Let $A(4, -1)$ and $B(-2, -3)$.

Points of trisection $P$ and $Q$ divide AB in ratios 1:2 and 2:1 respectively.

For point P (1:2):

$$x_p = \frac{1(-2) + 2(4)}{1+2} = \frac{-2 + 8}{3} = 2$$

$$y_p = \frac{1(-3) + 2(-1)}{1+2} = \frac{-3 – 2}{3} = -\frac{5}{3}$$

For point Q (2:1):

$$x_q = \frac{2(-2) + 1(4)}{2+1} = \frac{-4 + 4}{3} = 0$$

$$y_q = \frac{2(-3) + 1(-1)}{2+1} = \frac{-6 – 1}{3} = -\frac{7}{3}$$

✔️ P(2, -5/3), Q(0, -7/3)

To conduct Sports Day activities, lines have been drawn with chalk powder at a distance of 1m each. Niharika runs 1/4th the distance AD on the 2nd line and posts a green flag. Preet runs 1/5th the distance AD on the 8th line and posts a red flag. What is the distance between both the flags? If Rashmi has to post a blue flag exactly halfway between the line segment joining the two flags, where should she post her flag?

Total distance AD = 100m.

Niharika’s position (Green Flag): $x_1 = 2$, $y_1 = \frac{1}{4} \times 100 = 25$. So, $G(2, 25)$.

Preet’s position (Red Flag): $x_2 = 8$, $y_2 = \frac{1}{5} \times 100 = 20$. So, $R(8, 20)$.

Distance between flags:

$$GR = \sqrt{(8-2)^2 + (20-25)^2} = \sqrt{36 + 25} = \sqrt{61} \text{ m}$$

Rashmi’s position (Midpoint):

$$x = \frac{2+8}{2} = 5, \quad y = \frac{25+20}{2} = 22.5$$

✔️ Distance = $\sqrt{61}$ m, Blue Flag at (5, 22.5)
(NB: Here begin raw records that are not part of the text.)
/-- A message matched to a receive, which counts the bytes that it takes (R335): it is written in the receive's turn, which then ends DONE,
or with 0x383 when the message is longer than the stream (R357). DESIGN CHOICE (entry 227): the detail keeps the low 22 bits of the length. -/
def fillRecv (s : State) (cl slot : Nat) (t : TokEntry) (bs : List Byte) : State :=
  match netSide t with
  | none => s
  | some (d, _) =>
    let fr : FaultRec := if lyBytes d.y < bs.length then { cause := 0x383, detail := BitVec.ofNat 22 bs.length } else {}
    let part := bs.take (lyBytes d.y)
    let s := countBytes (widenOp s cl slot 3) t.bundle (netTag t.op.instr) part.length
    let s := modTok s cl slot (fun t => { t with state := .running, done := 1, total := 1, fr := fr, todo := some (streamWrites d 0 part) })
    settleRecvs cl (getCluster s cl).toks.length s

/-- Start of NRECV (R357): a message that waits for it is placed at once, else the receive is posted and stays QUEUED. -/
def postRecv (s : State) (cl slot : Nat) (t : TokEntry) : State :=
  let key := epOf (opH t.op 0)
  let e := tabGet {} key s.endpoints
  let s := popHead s cl slot
  match e.waiting.find? (fun m => recvTakes t (m.1 % 1024) (m.1 / 1024) m.2.1) with
  | some m =>
    fillRecv { s with endpoints := tabPut key { e with waiting := e.waiting.erase m } s.endpoints } cl slot t m.2.2
  | none => { s with endpoints := tabPut key { e with posted := e.posted.filter (· != (cl, slot)) ++ [(cl, slot)] } s.endpoints }

/-- Whether the Ethernet port of an endpoint is disabled (R492). -/
def portOff (s : State) (ep : Nat) : Bool := bitsOf s.hub.eth.toNat (4 * (tabGet {} ep s.endpoints).port) 4 = 0

/-- A start that fails: a receive ends in its turn among the receives of its continuation (R400). -/
def failNet (s : State) (cl slot : Nat) (t : TokEntry) (c : Cause × Word) : State :=
  if isRecv t.op.instr then
    let s := modTok (popHead s cl slot) cl slot (fun t => { t with state := .running, fr := { cause := c.1, loc := c.2 } })
    settleRecvs cl (getCluster s cl).toks.length s
  else failStart s cl slot c

/-- Start of an Ethernet operation; over a disabled port nothing is delivered (0x382, R358, R492). -/
def startNet (s : State) (cl slot : Nat) (t : TokEntry) : State :=
  match netSide t with
  | none => s
  | some (d, r) =>
    match netChecks s cl t d r with
    | some c => failNet s cl slot t c
    | none =>
      if portOff s (epOf (opH t.op 0)) then failNet s cl slot t (0x382, 0) else
      if isRecv t.op.instr then postRecv s cl slot t else widenOp (activate s cl t.op.member slot 1) cl slot 3

/-- Whether a packet that reaches an endpoint is taken: its port is enabled, and it passes the authentication of the security sublayer, which
is free; one that fails is discarded and counted, and its sender sends it again (R492). -/
def packetTaken (s : State) (ep : Nat) : Bool × State :=
  if portOff s ep then (false, s)
  else
    let (b, s) := takeBit s
    if b then (false, { s with endpoints := tabMod {} ep (fun e => { e with lost := e.lost + 1 }) s.endpoints }) else (true, s)

/-- MESSAGE_ARRIVAL (R357): a message reaches endpoint `ep` of the partition that owns cluster `cl`; `peer` holds the sender's peer
index and, above 10 bits, the mode. The oldest posted receive that takes it gets it; else it waits. -/
def messageArrival (s : State) (cl ep peer : Nat) (tag : Word) (bytes : List Byte) : State :=
  match clusterPart s cl with
  | none => s
  | some part =>
    let key := epKey part ep
    let (taken, s) := packetTaken s key
    if !taken then s else
    let e := tabGet {} key s.endpoints
    let takes (p : Nat × Nat) : Bool :=
      match getTok s p.1 p.2 with
      | some t => t.state = .queued && t.started && epOf (opH t.op 0) = key && recvTakes t (peer % 1024) (peer / 1024) tag
      | none => false
    match e.posted.find? takes with
    | none => { s with endpoints := tabPut key { e with waiting := e.waiting ++ [(peer, tag, bytes)] } s.endpoints }
    | some p =>
      let s := { s with endpoints := tabPut key { e with posted := e.posted.erase p } s.endpoints }
      match getTok s p.1 p.2 with
      | some t => fillRecv s p.1 p.2 t bytes
      | none => s

/-- The active Ethernet operation of an engine. -/
def activeNet (s : State) (cl eng : Nat) : Option (Nat × TokEntry) :=
  match activeOp s cl eng with
  | some (slot, t) => if (netSide t).isSome then some (slot, t) else none
  | none => none

/-- MESSAGE_ACKNOWLEDGED (R357, R358): the peer has placed the message, or answers a read with `bytes`; `ok` is false on a refusal. The one
step of the operation is then done, also where a stop has been asked for (R404, R499). -/
def messageAck (s : State) (cl eng : Nat) (ok : Bool) (bytes : List Byte) : State :=
  if !enginesRun s cl then s
  else match activeNet s cl eng with
    | none => s
    | some (slot, t) =>
      match netSide t with
      | none => s
      | some (d, _) =>
        let fin (s : State) (n : Nat) : State :=
          endStep (modTok (countBytes s t.bundle (netTag t.op.instr) n) cl slot (fun t => { t with done := 1 })) cl slot
        if !ok then opFault s cl slot 0x384 0
        else if netWrites t.op.instr then
          match placePieces cl (streamWrites d 0 ((bytes ++ List.replicate (lyBytes d.y) 0).take (lyBytes d.y))) s with
          | .ok s => fin s (lyBytes d.y)
          | .error (e, l) => opFault (postBad s e l) cl slot e 0
        else match readStream s cl slot t d 0 (lyBytes d.y) with
          | .hold s => t.stop.elim s (fun c => abandonHeld s cl slot c)
          | .fail s c loc => opFault s cl slot c loc
          | .ok bs s => fin s bs.length

/-- ETHERNET_RETRY_EXHAUSTED (R354, R358, R492): an Ethernet operation, or a collective whose paths cross Ethernet, ends with 0x382. -/
def retryExhausted (s : State) (cl eng : Nat) : State :=
  match activeNet s cl eng with
  | some (slot, _) => opFault s cl slot 0x382 0
  | none =>
    match activeOp s cl eng with
    | none => s
    | some (slot, t) =>
      let coll : Bool := (collForm t.op.instr).isSome || (match t.op.instr with
        | .cbar _ => true
        | _ => false)
      let comm := commOf t.op.instr
      if coll && (commRec s t.bundle comm).eth then collFault s cl slot (collKey t.bundle comm (collNo s cl t.bundle comm - 1)) 0x382 0 else s

/-- The bytes that an incoming access to a registered region reaches, if it passes R429, the region's remote rights and its bounds
(R358, R435). -/
def regionTarget (s : State) (ep region off len : Nat) (wr : Bool) : Option (List Loc) :=
  let e := tabGet {} ep s.endpoints
  match tabFind region e.regions with
  | none => none
  | some (h, rights) =>
    let hr : HReg := ⟨h, 0⟩
    let space := spaceOf (ep / 256) e.tenant
    let need := if wr then rightW else rightR
    if handleCheck s space hr need != 0 || !rights.getLsbD (if wr then 1 else 0) || hExtent h < off + len then none
    else if hKind h = 1 then
      let cl := hSlot h - 0x10
      let pw := (getCluster s cl).poolpw
      let a := (hBase h).toNat + off
      if a + len ≤ scratchLen pw then some ((List.range len).map (fun i => Loc.pool cl (scratchBase pw + a + i))) else none
    else
      let fn := ((s.fns.find? (fun f => f.2.tenant = e.tenant && f.2.part = ep / 256)).map (·.1)).getD 0
      (List.range len).mapM (fun i =>
        match translate s space fn (Vector.replicate 12 none) (if wr then needStore else needLoad) ((hBase h).toNat + off + i) with
        | .ok t => some (.mem t.pa)
        | .error _ => none)

/-- Runs of bytes that follow one another. -/
def locRuns : List Loc → List (Loc × Nat)
  | [] => []
  | l :: rest => match locRuns rest with
    | (m, n) :: t => if m = l.add 1 then (l, n + 1) :: t else (l, 1) :: (m, n) :: t
    | [] => [(l, 1)]

/-- REMOTE_REGION_ACCESS (R358): a peer's NWRITE is applied, or refused with no effect; a read changes nothing. One that would write part of
a line which fails its checks is not performed (R438, R477). -/
def regionAccess (s : State) (ep region off : Nat) (wr : Bool) (bytes : List Byte) (len : Nat) : State :=
  let (taken, s) := packetTaken s ep
  if !taken || !wr then s
  else match regionTarget s ep region off (min len bytes.length) true with
    | none => s
    | some locs =>
      let runs := locRuns locs
      if locs.any (poolHeld s) then s
      else match runs.findSome? (fun r => (writeBad s r.1 r.2).map (fun e => (e, r.1))) with
        | some (e, l) => postBad s e l
        | none => writeRuns s runs bytes

/-- MULTICAST_REWRITE (R301): a new version, or a rewrite that waits for a version to drain. -/
def multicastRewrite (s : State) (grp : Nat) (members : List Nat) : State :=
  { s with groups := tabPut grp ((tabGet {} grp s.groups).rewrite members) s.groups }

/-! ### COPY_START (R331) -/

/-- Whether a CHUNB may start: every copy that its continuation bound to the channel before it is terminal, in whichever queue (R344). -/
def unbindMay (c : Cluster) (t : TokEntry) : Bool :=
  match t.op.instr with
  | .chunb f => !c.toks.any (fun e => e.2.op.cid = t.op.cid && e.2.op.member = t.op.member && e.2.op.seq < t.op.seq &&
      channelOf e.2.op.instr = some f.c.toNat && !e.2.state.terminal)
  | _ => true

/-- Whether a head of a copy engine may start: its engine is free and no earlier operation of its continuation in that queue is still
open (R386, R400); receives may be posted behind receives (R357). -/
def copyMay (s : State) (cl eng : Nat) (t : TokEntry) : Bool :=
  (tabFind eng (getCluster s cl).active).isNone &&
    !(getCluster s cl).toks.any (fun e => e.2.op.cid = t.op.cid && e.2.op.member = eng && e.2.started && !e.2.state.terminal &&
      !(isRecv e.2.op.instr && isRecv t.op.instr)) && unbindMay (getCluster s cl) t

/-- COPY_START: an engine dequeues an operation and runs its start checks (R64, R293, R331, R386). -/
def copyStart (s : State) (cl eng : Nat) : State :=
  if !enginesRun s cl || 2 ≤ eng then s
  else match pickHead s cl eng (fun _ t => copyMay s cl eng t) with
    | none => s
    | some (core, slot, t) =>
      let s := serveHead s cl eng core slot t
      match t.op.instr with
      | .chbind f => startBind s cl slot t f
      | .chrd f => startChrd s cl slot t f
      | .chunb f => startUnbind s cl slot t f
      | .pkset f => activate s cl 0 slot (f.cnt.toNat + 1)
      | .xamo f => startXamo s cl slot t f
      | .car _ | .cag _ | .crs _ | .ca2a _ | .cbc _ | .cbar _ => startColl s cl slot t
      | .nsend _ | .nrecv _ | .nwrite _ | .nread _ => startNet s cl slot t
      | i =>
        match copyView t.op with
        | none => failStart s cl slot (0x001, 0)
        | some v => if isCopyOp i then startCopy s cl slot t v else startTransfer s cl slot t v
Find the ratio in which the line segment joining the points (-3, 10) and (6, -8) is divided by (-1, 6).

Let the ratio be $k:1$. Using the x-coordinate of the dividing point $P(-1, 6)$:

$$-1 = \frac{k(6) + 1(-3)}{k+1}$$

$$-k – 1 = 6k – 3$$

$$2 = 7k \Rightarrow k = \frac{2}{7}$$

The ratio is $2/7 : 1$ or $2:7$.

✔️ Ratio is 2:7

Find the ratio in which the line segment joining A(1, -5) and B(-4, 5) is divided by the x-axis. Also find the coordinates of the point of division.
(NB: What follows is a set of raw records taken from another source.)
-- ==== Sys2Proof/Machine/Service.lean ====
section
/-!
DEFINITION. What other agents do to the accesses of contexts and engines: results that land (R159), write-throughs that reach their
homes (R263, R438), the drain of shoal logs (R260, R261), fault service (R256–R258), page requests (R257), invalidations (R262), wakes
of suspended waits (R318), and the traps that time or another agent raises (R176, R398, R457).
-/

namespace Sys2Proof.Machine

/-! ### Results and write-throughs -/

/-- LONG_LATENCY_WRITEBACK of result `i` of context `c` (R159); a divider's results come in issue order (R158), and a halted core's contexts
keep their state (R475). A result that lands ends what a side waits for: the cycles of the deadlock trap count anew (R176). -/
def landResult (s : State) (c i : Nat) : State :=
  if (getCtx s c).run && !(getCore s (ctxCore c)).halt && !((getCtx s c).wbs[i]?).any (dividerOwes s c) then
    modCtx s c (fun x =>
      let y := landNth x i
      if y.wbs.length < x.wbs.length then { y with blockA := false, blockE := false, since := s.tick } else y)
  else s

/-- Write-through `i` of context `c` reaches its home, unless an earlier one to the same bytes has not (R263, R280). -/
def homeStore (s : State) (c i : Nat) : State :=
  let x := getCtx s c
  match x.stores[i]? with
  | none => s
  | some st =>
    if poolHeld s st.loc || (x.stores.take i).any (fun e => overlaps e.loc e.bytes.length st.loc st.bytes.length) then s
    else performStore (modCtx s c (fun x => { x with stores := x.stores.eraseIdx i })) c st

/-! ### Shoal logs (R260, R261) -/

/-- Refuses a shoal-log entry of a control core: its context raises the cause at its next boundary (R261). -/
def refuseShoal (s : State) (k : Nat) (e : Shoal) (cause : Cause) : State :=
  let s := modCore s k (fun c => { c with shoal := c.shoal.map (fun d => if d = e then { d with cause := cause, refused := true } else d) })
  addAsync s e.ctx cause (accDetail true false true) e.va

/-- A drained reduction performed at its home; none while it must wait (R260, R288, R314). -/
def drainReduction (s : State) (k : Nat) (e : Shoal) (t : Target) (op n : Nat) : Option State :=
  let c := e.ctx
  let rel := e.order.getLsbD 1
  let gone (s : State) : State := modCore s k (fun core => { core with shoal := core.shoal.erase e })
  if !amoSupported t.loc op then some (refuseShoal s k e 0x109)
  else
    let sc := widen s c t.loc e.scope
    let remote := match t.loc with
      | .mem pa => isRemote s pa
      | .pool _ _ => false
    let s := if rel || storesOverlap (getCtx s c) t.loc n then drainStores s c else s
    if (rel && (!releaseSent s c t.loc sc || (remote && remotePending (getCtx s c)))) || lineBlocks s c t.loc then none
    else match readBad s t.loc n with
      | some b => some (addAsync (postBad (gone s) b t.loc) c b (accDetail true false true) e.va)
      | none =>
        let (_, s) := amoPerform (gone s) c t.loc op n e.v.toNat e.cmp.toNat
        some (if e.order.getLsbD 0 then acquire s c sc else s)

/-- A log entry whose first `n` bytes have been performed: it leaves the log, or keeps the rest (R270). -/
def restEntry (e : Shoal) (n : Nat) : List Shoal :=
  if e.bytes.length ≤ n then []
  else [{ e with va := e.va + BitVec.ofNat 64 n, bytes := e.bytes.drop n, loc := e.loc.map (fun l => l.add n) }]

/-- The log of a core after the first `n` bytes of an entry. -/
def trimShoal (e : Shoal) (n : Nat) : List Shoal → List Shoal
  | [] => []
  | d :: l => if d = e then restEntry e n ++ l else d :: trimShoal e n l

/-- An entry of a control core's log that translates now performs its access, after the earlier stores of its context that overlap it
(R271), one part of 8 bytes at a time (R270); none while it must wait (R260). DEDUCED (entry 216): an error that a logged access meets at its
home comes after the instruction has retired, so the context raises it at its next boundary. -/
def drainEntry (s : State) (k : Nat) (e : Shoal) (t : Target) : Option State :=
  let c := e.ctx
  let s := dropLogged s c e.va.toNat
  match e.red with
  | some (op, dbl) => drainReduction s k e t op.toNat (if dbl then 8 else 4)
  | none =>
    let rel := e.order.getLsbD 1
    if rel && !releaseSent s c t.loc (widen s c t.loc e.scope) then none
    else
      let n := min 8 e.bytes.length
      let s := if rel || storesOverlap (getCtx s c) t.loc n then drainStores s c else s
      let s := modCore s k (fun core => { core with shoal := trimShoal e n core.shoal })
      let st : PStore := ⟨t.loc, e.bytes.take n, e.va, (locKey t.loc).2 % 64 = 0 && 64 ≤ e.bytes.length⟩
      some (if rel then performRelease s c st else performStore s c st)

/-- SHOAL_DRAIN of entry `i` of core `k`: the first entry of its context, when it is not refused, translates, and nothing holds it.
One that does not translate waits for service. -/
def drainCore (s : State) (k i : Nat) : State :=
  match (getCore s k).shoal[i]? with
  | none => s
  | some e =>
    if e.refused || ((getCore s k).shoal.take i).any (fun d => d.ctx = e.ctx) then s
    else match shoalTarget s e with
      | .error (.early _) => s
      | .error (.trans t) =>
        if t.cause = 0x106 && !t.host then refuseShoal s k e 0x106 else addHeld s e.ctx e.va.toNat 1 t
      | .ok t =>
        if poolHeld s t.loc || netBlocks s e.ctx t.loc e.bytes.length || (watermark s e.ctx t.loc e.bytes.length e.red.isSome true).isSome then s
        else (drainEntry s k e t).getD s

/-- SHOAL_DRAIN of entry `i` of a copy engine's log (R260, R261); a step in progress is completed under a freeze or a checkpoint's hold too
(R466, R476). -/
def drainEngine (s : State) (cl eng i : Nat) : State :=
  let log := engLog (getCluster s cl) eng
  match log[i]? with
  | none => s
  | some e =>
    if (log.take i).any (fun d => d.slot = e.slot) then s
    else match getTok s cl e.slot with
      | none => modEngLog s cl eng (fun l => l.eraseIdx i)
      | some t =>
        if !opMoves s cl t then s
        else match homeParts s t (if e.comb.isSome then needBoth else needStore) e.va.toNat e.bytes.length with
        | .error f =>
          if f.cause = 0x106 && !f.host then copyFault s cl e.slot 0x106 e.va else addEngHeld s cl e.slot t e.va.toNat kindLogged f
        | .ok ps =>
          if partsBlock s cl ps then s
          else match writePiece s cl e.slot ps e.comb 0 e.col e.bytes with
          | .error c => copyFault (postBadAt s t.bundle c) cl e.slot c.1 e.va
          | .ok s => modEngLog (dropLogHeld s cl e.slot) cl eng (fun l => l.eraseIdx i)

/-- The unit of a shoal log: control cores by number, then the load and the store engine of each cluster. -/
def coreCount : Nat := 192

/-- SHOAL_DRAIN of entry `i` of unit `u`. -/
def drainUnit (s : State) (u i : Nat) : State :=
  if u < coreCount then drainCore s u i else drainEngine s ((u - coreCount) / 2) ((u - coreCount) % 2) i

/-! ### Fault service (R256–R258) -/

/-- Whether an operation is a collective, which the other participants learn to have failed. -/
def isCollective : Instr → Bool
  | .car _ | .cag _ | .crs _ | .ca2a _ | .cbc _ => true
  | _ => false

/-- Removes a held record. -/
def dropFault (s : State) (f : Fault1) : State := { s with faults := s.faults.erase f }

/-- Marks a held record as answered with a cause: the access that it holds meets the cause at its next attempt. -/
def markFault (s : State) (f : Fault1) (cause : Cause) : State :=
  { s with faults := s.faults.map (fun g => if g = f then { g with refused := some cause } else g) }

/-- The first entry of a context's log on the page of `a` that has not been refused. -/
def firstLogged (s : State) (c a : Nat) : Option Shoal :=
  (ownShoal s c).find? (fun e => pageOf e.va.toNat = pageOf a && !e.refused)

/-- A fault is refused with a cause: a load or fetch of a context, a front-end access or a step that reads meets it; an entry of a
control core's log raises it (R261); an operation with entries in its engine's log ends FAULTED (R261). -/
def refuseFault (s : State) (f : Fault1) (cause : Cause) : State :=
  match f.ctx, f.eng with
  | some c, _ =>
    if f.kind = 1 then
      match firstLogged s c f.va.toNat with
      | some e => refuseShoal (dropFault s f) (ctxCore c) e cause
      | none => dropFault s f
    else markFault s f cause
  | none, some (cl, slot) =>
    match getTok s cl slot with
    | some t => if f.kind = kindLogged && !isCollective t.op.instr then copyFault s cl slot cause f.va else markFault s f cause
    | none => dropFault s f
  | none, none => markFault s f cause

/-- The page-table entries that the memory processor writes: one at a physical address, or (MODEL) above physical memory the root table
of the fault's address space, which it loads into the walkers (R252, R256). -/
def writePtes (s : State) (space : Nat) (ptes : PteWrites) : State :=
  ptes.foldl (fun s p =>
    if 2 ^ 52 ≤ p.1 then { s with roots := tabPut space p.2.toNat s.roots }
    else { s with mem := memWrite s.mem p.1 (leBytes 16 p.2.toNat), badMem := clearBad s.badMem p.1 16 }) s

/-- The bytes that the page of a virtual address has now: the first and the length; none where nothing is mapped (R252, R256). -/
def pageFrame (s : State) (space va : Nat) : Option (Nat × Nat) :=
  match tabFind space s.roots with
  | none => none
  | some root => match walk s.mem va walkLevels root with
    | .error _ => none
    | .ok l =>
      if pteRange l.pte = 2 then (atsFrame s space va).map (fun f => (f * 16384, 16384)) else some (l.pa / 2 ^ l.k * 2 ^ l.k, 2 ^ l.k)

/-- Whether a write that was sent to one of some frames is not applied yet. -/
def inFlight (s : State) (frames : List (Nat × Nat)) : Bool :=
  s.net.any (fun p => !p.applied && match p.kind with
    | .write pa bs => frames.any (fun f => pa < f.1 + f.2 && f.1 < pa + bs.length)
    | .flag _ _ _ => false)

/-- The lines of some frames leave every L1 data cache (R263). -/
def dropLines (s : State) (frames : List (Nat × Nat)) : State :=
  { s with cores := s.cores.map (fun k => (k.1, { k.2 with
      l1 := k.2.l1.filter (fun e => !frames.any (fun f => f.1 ≤ 64 * e.1 && 64 * e.1 < f.1 + f.2)) })) }

/-- The write-throughs of a context to memory reach their homes, or leave for them. -/
def drainMem (s : State) (c : Nat) : State :=
  let mem (st : PStore) : Bool := match st.loc with
    | .mem _ => true
    | .pool _ _ => false
  let sts := (getCtx s c).stores
  (sts.filter mem).foldl (fun s st => performStore s c st) (modCtx s c (fun x => { x with stores := sts.filter (fun st => !mem st) }))

/-- A change of translations of pages whose frames were `frames` (R262, R263): the write-throughs that have retired reach their homes or leave
for them, it waits for every write that is on its way to the frames, then the entries change, and the lines of the frames are dropped; then
`k` follows. -/
def changePtes (s0 : State) (frames : List (Nat × Nat)) (change k : State → State) : State :=
  let s := (ctxNumbers s0).foldl drainMem s0
  if inFlight s frames then s else k (dropLines (change s) frames)

/-- Service of the fault of ticket `n` maps its page: the entries are written, the access is tried again, and the handler ends (R256,
R262). -/
def mapFault (s : State) (f : Fault1) (n : Nat) (ptes : PteWrites) : State :=
  changePtes s ((pageFrame s f.space f.va.toNat).toList) (fun s => writePtes s f.space ptes) (fun s => endHandler (dropFault s f) 1 n)

/-- The access kind of a record as R480 numbers it: a front-end access counts as the load or the store that it is. -/
def accessKind (k : BitVec 8) : Nat :=
  if k = kindLogged then 3 else if k = kindFront then 0 else if k = kindFrontStore then 1 else k.toNat

/-- The payload of a host-assisted page fault (R480). -/
def faultPayload (f : Fault1) : List Byte :=
  let cl := match f.ctx, f.eng with
    | some c, _ => ctxCluster c
    | none, some e => e.1
    | none, none => 0
  leBytes 8 f.va.toNat ++ leBytes 2 f.cause.toNat ++ leBytes 1 (accessKind f.kind) ++ leBytes 1 0 ++ leBytes 2 cl ++
    leBytes 2 (spaceTenant f.space)

/-- Queues the event of a fault that waits for service; its ticket is kept with the fault (R390, R480). -/
def askService (s : State) (f : Fault1) : State :=
  let (n, s) := takeId s
  { s with
    faults := s.faults.map (fun g => if g = f then { g with seq := some n } else g)
    hub := { s.hub with events := s.hub.events ++ [⟨1, f.fn, memProcSource, f.cause, n, faultPayload f, 0, false⟩] } }

/-- Whether the memory processor may serve a held record: a translation fault that is not the host's and has no answer yet. -/
def mayServe (f : Fault1) : Bool := accessKind f.kind ≤ 3 && f.refused.isNone && !f.hostBacked

/-- FAULT_SERVICE of record `i` (R256): its event is queued; the skerry that takes it in hardware mode maps the page or refuses it with
the original cause; in host-assisted mode the event is posted to the host (R390, R391, R480). -/
def serveFault (s : State) (i : Nat) (ans : ServiceAns) : State :=
  match s.faults[i]? with
  | none => s
  | some f =>
    if !mayServe f then s
    else match f.seq with
      | none => askService s f
      | some n =>
        if !handled s 1 n then (if asked s 1 n then s else askService s f)
        else match ans with
          | .map ptes => mapFault s f n ptes
          | .refuse _ => refuseFault (endHandler s 1 n) f f.cause

/-- TRANSLATION_HOLD_TIMEOUT of record `i` (R258, R261, R499). -/
def holdTimeout (s : State) (i : Nat) : State :=
  match s.faults[i]? with
  | none => s
  | some f =>
    if s.tick - f.since < f.grace || f.refused.isSome then s
    else match f.ctx, f.eng with
      | some _, _ => if f.kind = 1 then s else markFault s f 0x110
      | none, some (cl, slot) =>
        match getTok s cl slot with
        | none => dropFault s f
        | some t =>
          if f.kind = kindLogged then
            match t.stop with
            | some c => opEnd (dropLog s cl slot) cl slot .cancelled { cause := c, loc := t.fr.loc }
            | none => s
          else markFault s f 0x110
      | none, none => markFault s f 0x110

/-! ### Page requests (R257) -/

/-- Requests of one group. -/
def groupRoom : Nat := 32

/-- A fault on a host-backed page that waits to be requested. -/
def wantsPage (f : Fault1) : Bool := f.hostBacked && f.prg.isNone && f.refused.isNone && accessKind f.kind ≤ 3

/-- The key of a fault's page. -/
def faultPage (f : Fault1) : Nat := atsKey f.space f.va.toNat

/-- Page requests that the host has not answered. -/
def outRequests (h : Hub) : Nat := (h.prgs.map (fun g => (g.2.map (·.1)).eraseDups.length)).sum

/-- The group in which a page has been requested and not answered yet. -/
def groupOf (h : Hub) (page : Nat) : Option Nat := (h.prgs.find? (fun g => g.2.any (fun p => p.1 = page))).map (·.1)

/-- A fault that waits for a page joins the request that is out for it (R257). -/
def joinGroup (h : Hub) (f : Fault1) : Fault1 := if wantsPage f then { f with prg := groupOf h (faultPage f) } else f

/-- PAGE_REQUEST_GROUP_SEND: after 2 µs, or at 32 requests, within the host's allowance (R257). Faults on one page share a request, also
one that is out already. -/
def sendGroup (s0 : State) : State :=
  let s := { s0 with faults := s0.faults.map (joinGroup s0.hub) }
  let want := s.faults.filter wantsPage
  let pages := (want.map faultPage).eraseDups
  let due := groupRoom ≤ pages.length || want.any (fun f => 2000 ≤ s.tick - f.since)
  let take := pages.take (min groupRoom (Config.priAllowance - outRequests s.hub))
  if !due || take.isEmpty then s
  else
    let h := { s.hub with prgNext := s.hub.prgNext + 1, prgs := s.hub.prgs ++ [(s.hub.prgNext,
      ((want.map (fun f => (faultPage f, f.fn))).filter (fun p => take.contains p.1)).eraseDups)] }
    { s with faults := s.faults.map (joinGroup h), hub := h }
Let the ratio be $k:1$. A point on the x-axis has coordinates $(x, 0)$.

Using the y-coordinate formula (since y=0):

$$0 = \frac{k(5) + 1(-5)}{k+1}$$

$$5k – 5 = 0 \Rightarrow 5k = 5 \Rightarrow k = 1$$

Ratio is 1:1 (Midpoint).

Now find x-coordinate:

$$x = \frac{1(-4) + 1(1)}{2} = \frac{-3}{2}$$

✔️ Ratio 1:1, Point (-3/2, 0)

If (1, 2), (4, y), (x, 6) and (3, 5) are the vertices of a parallelogram taken in order, find x and y.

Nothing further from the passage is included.